Recently, international investigative teams discovered a novel way to potentially stop lung scarring.
Science Translational Medicine
Part of the body’s immune response to tissue injury, interleukin-11 (IL-11) is a signaling protein known to be involved in fibrosis (scarring) of the kidneys and heart.
While it has been unclear whether IL-11 is pro- or antifibrotic, a new study showed that people with IPF have higher IL-11 activity in fibroblasts of the lungs, causing these cells to become myofibroblasts, destroy lung tissue, and form scar.* Researchers from Singapore, Europe, and the US demonstrated that IL-11 is secreted in greater amounts by lung fibroblasts in people with IPF, and that disease severity is linked to IL-11 activity.
- Examining lung tissue of IPF patients (in vitro), they showed that IL-11 stimulates lung fibroblasts to become myofibroblasts that secrete collagen—an important component inducing fibrosis.
- Examining mice (in vivo), they saw that injecting IL-11 led to lung myofibroblasts and fibrosis.
- The researchers saw that removing IL-11 receptors on lung fibroblasts protected mice with PF from profibrotic signaling and scar formation.
- Teams then used a therapeutic antibody drug to bind IL-11, neutralizing it, and block the lung fibroblast-to-myofibroblast activation process.
- Antibody treatment reduced lung inflammation and “reversed” fibrosis as it blocked profibrotic signaling in a mouse model of pulmonary fibrosis.
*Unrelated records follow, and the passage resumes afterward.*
-- ==== Sys2Proof/Decode.lean ====
section
/-! DEFINITION. The command decoder, total on every 32-bit word and rejecting by name (30_encoding.md R70 to R81), and
after it the encoder, written from the same formats. -/

namespace Sys2Proof

/-- Why a word is no command. Both reasons are the error `ILLCMD` (R76, R77, R209). -/
inductive Illegal where
  /-- The opcode is `0x0` or `0x9` to `0xF` (R76). -/
  | reservedOpcode (op : Nat)
  /-- The opcode is defined and a `zero` field of its format is not zero (R77, R79). -/
  | mustBeZero (op : Nat)
  deriving DecidableEq, Repr

/-- `w[hi:lo]` of R10: the unsigned value of bits `hi` down to `lo`. -/
def slice (w : Word) (hi lo : Nat) : Nat := w.toNat / 2 ^ lo % 2 ^ (hi + 1 - lo)

/-- The 8-bit field `w[lo+7:lo]` as a field element. -/
def byteField (w : Word) (lo : Nat) : Byte := BitVec.ofNat 8 (slice w (lo + 7) lo)

/-- Accept `i` when the format's `zero` field `w[hi:lo]` is zero (R77, R79). -/
def whenZero (w : Word) (hi lo : Nat) (i : Instr) : Except Illegal Instr :=
  if slice w hi lo = 0 then .ok i else .error (.mustBeZero (slice w 31 28))

/-- Format S1 has two `zero` fields, bits 27:16 and 7:0 (R71). -/
def decodeGfinv (w : Word) : Except Illegal Instr :=
  if slice w 7 0 = 0 then whenZero w 27 16 (.gfinv (byteField w 8)) else .error (.mustBeZero (slice w 31 28))

/-- The command a word written to `CMD` is, or why it is none (R70 to R74, R76, R77). -/
def decode (w : Word) : Except Illegal Instr :=
  match slice w 31 28 with
  | 1 => whenZero w 27 0 .init
  | 2 => whenZero w 27 16 (.gfmul (byteField w 8) (byteField w 0))
  | 3 => whenZero w 27 16 (.gfdiv (byteField w 8) (byteField w 0))
  | 4 => decodeGfinv w
  | 5 => whenZero w 27 18 (.build (slice w 17 9) (slice w 8 0))
  | 6 => whenZero w 27 16 (.matrd (slice w 15 8) (slice w 7 0))
  | 7 => whenZero w 27 18 (.encode (slice w 8 0) (slice w 17 9))
  | 8 => whenZero w 27 27 (.decode (slice w 8 0) (slice w 17 9) (slice w 26 18))
  | op => .error (.reservedOpcode op)

/-- Format Z: `op`, 28 zero bits (R71). -/
def formatZ (op : BitVec 4) : Word := op ++ 0#28

/-- Format S: `op`, 12 zero bits, `a`, `b` (R71). -/
def formatS (op : BitVec 4) (a b : Byte) : Word := op ++ 0#12 ++ a ++ b

/-- Format P: `op`, 10 zero bits, `hi`, `lo` (R71). -/
def formatP (op : BitVec 4) (hi lo : Nat) : Word :=
  op ++ 0#10 ++ BitVec.ofNat 9 hi ++ BitVec.ofNat 9 lo

/-- Format D: `op`, one zero bit, `A`, `E`, `k` (R71). -/
def formatD (op : BitVec 4) (a e k : Nat) : Word :=
  op ++ 0#1 ++ BitVec.ofNat 9 a ++ BitVec.ofNat 9 e ++ BitVec.ofNat 9 k

/-- The command word of a command (R71, R72). Format S1 is format S with a zero second operand. -/
def encode : Instr → Word
  | .init => formatZ 0x1
  | .gfmul a b => formatS 0x2 a b
  | .gfdiv a b => formatS 0x3 a b
  | .gfinv a => formatS 0x4 a 0#8
  | .build n k => formatP 0x5 n k
  | .matrd row col => formatS 0x6 (BitVec.ofNat 8 row) (BitVec.ofNat 8 col)
  | .encode k m => formatP 0x7 m k
  | .decode k e a => formatD 0x8 a e k

/-- The match value of the command's row in R74. -/
def rowMatch : Instr → Word
  | .init => 0x10000000
  | .gfmul _ _ => 0x20000000
  | .gfdiv _ _ => 0x30000000
  | .gfinv _ => 0x40000000
  | .build _ _ => 0x50000000
  | .matrd _ _ => 0x60000000
  | .encode _ _ => 0x70000000
  | .decode _ _ _ => 0x80000000

/-- The mask of the command's row in R74. -/
def rowMask : Instr → Word
  | .init => 0xFFFFFFFF
  | .gfmul _ _ => 0xFFFF0000
  | .gfdiv _ _ => 0xFFFF0000
  | .gfinv _ => 0xFFFF00FF
  | .build _ _ => 0xFFFC0000
  | .matrd _ _ => 0xFFFF0000
  | .encode _ _ => 0xFFFC0000
  | .decode _ _ _ => 0xF8000000

/-- The eight (match, mask) pairs of R74, one command standing for each row. -/
def rows : List (Word × Word) :=
  [Instr.init, .gfmul 0 0, .gfdiv 0 0, .gfinv 0, .build 0 0, .matrd 0 0, .encode 0 0, .decode 0 0 0].map
    fun i => (rowMatch i, rowMask i)

/-- The command the decoder reads from a table row's word: a command is one 32-bit word (R70, R80), so its bits are
the word's bits. -/
def decodeTableWord (nbits w : Nat) : Option Instr :=
  (decode (BitVec.ofNat 32 (w % 2 ^ nbits))).toOption

end Sys2Proof
end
Extension to human fibrotic diseases needs to be investigated.
British Lung Foundation chair Toby Maher explained the study’s importance in a news release, stating,
“We desperately need new therapies to genuinely transform outcomes for people with IPF. This exciting research highlights the importance of IL-11 in driving the development of fibrosis and gives hope for a new treatment approach to halt and maybe even reverse the devastating lung scarring of IPF.”
Lead author Stuart Cook of the MRC London Institute of Medical Sciences said the group aims to test the antibodies in human safety trials by the close of next year and begin IPF patient clinical trials in 2021.
The research article can be found at:
*Ng, B.; Dong, J.; D’Agostino; et al. (2019). Interleukin-11 is a therapeutic target in idiopathic pulmonary fibrosis. Science Translational Medicine, 11(511).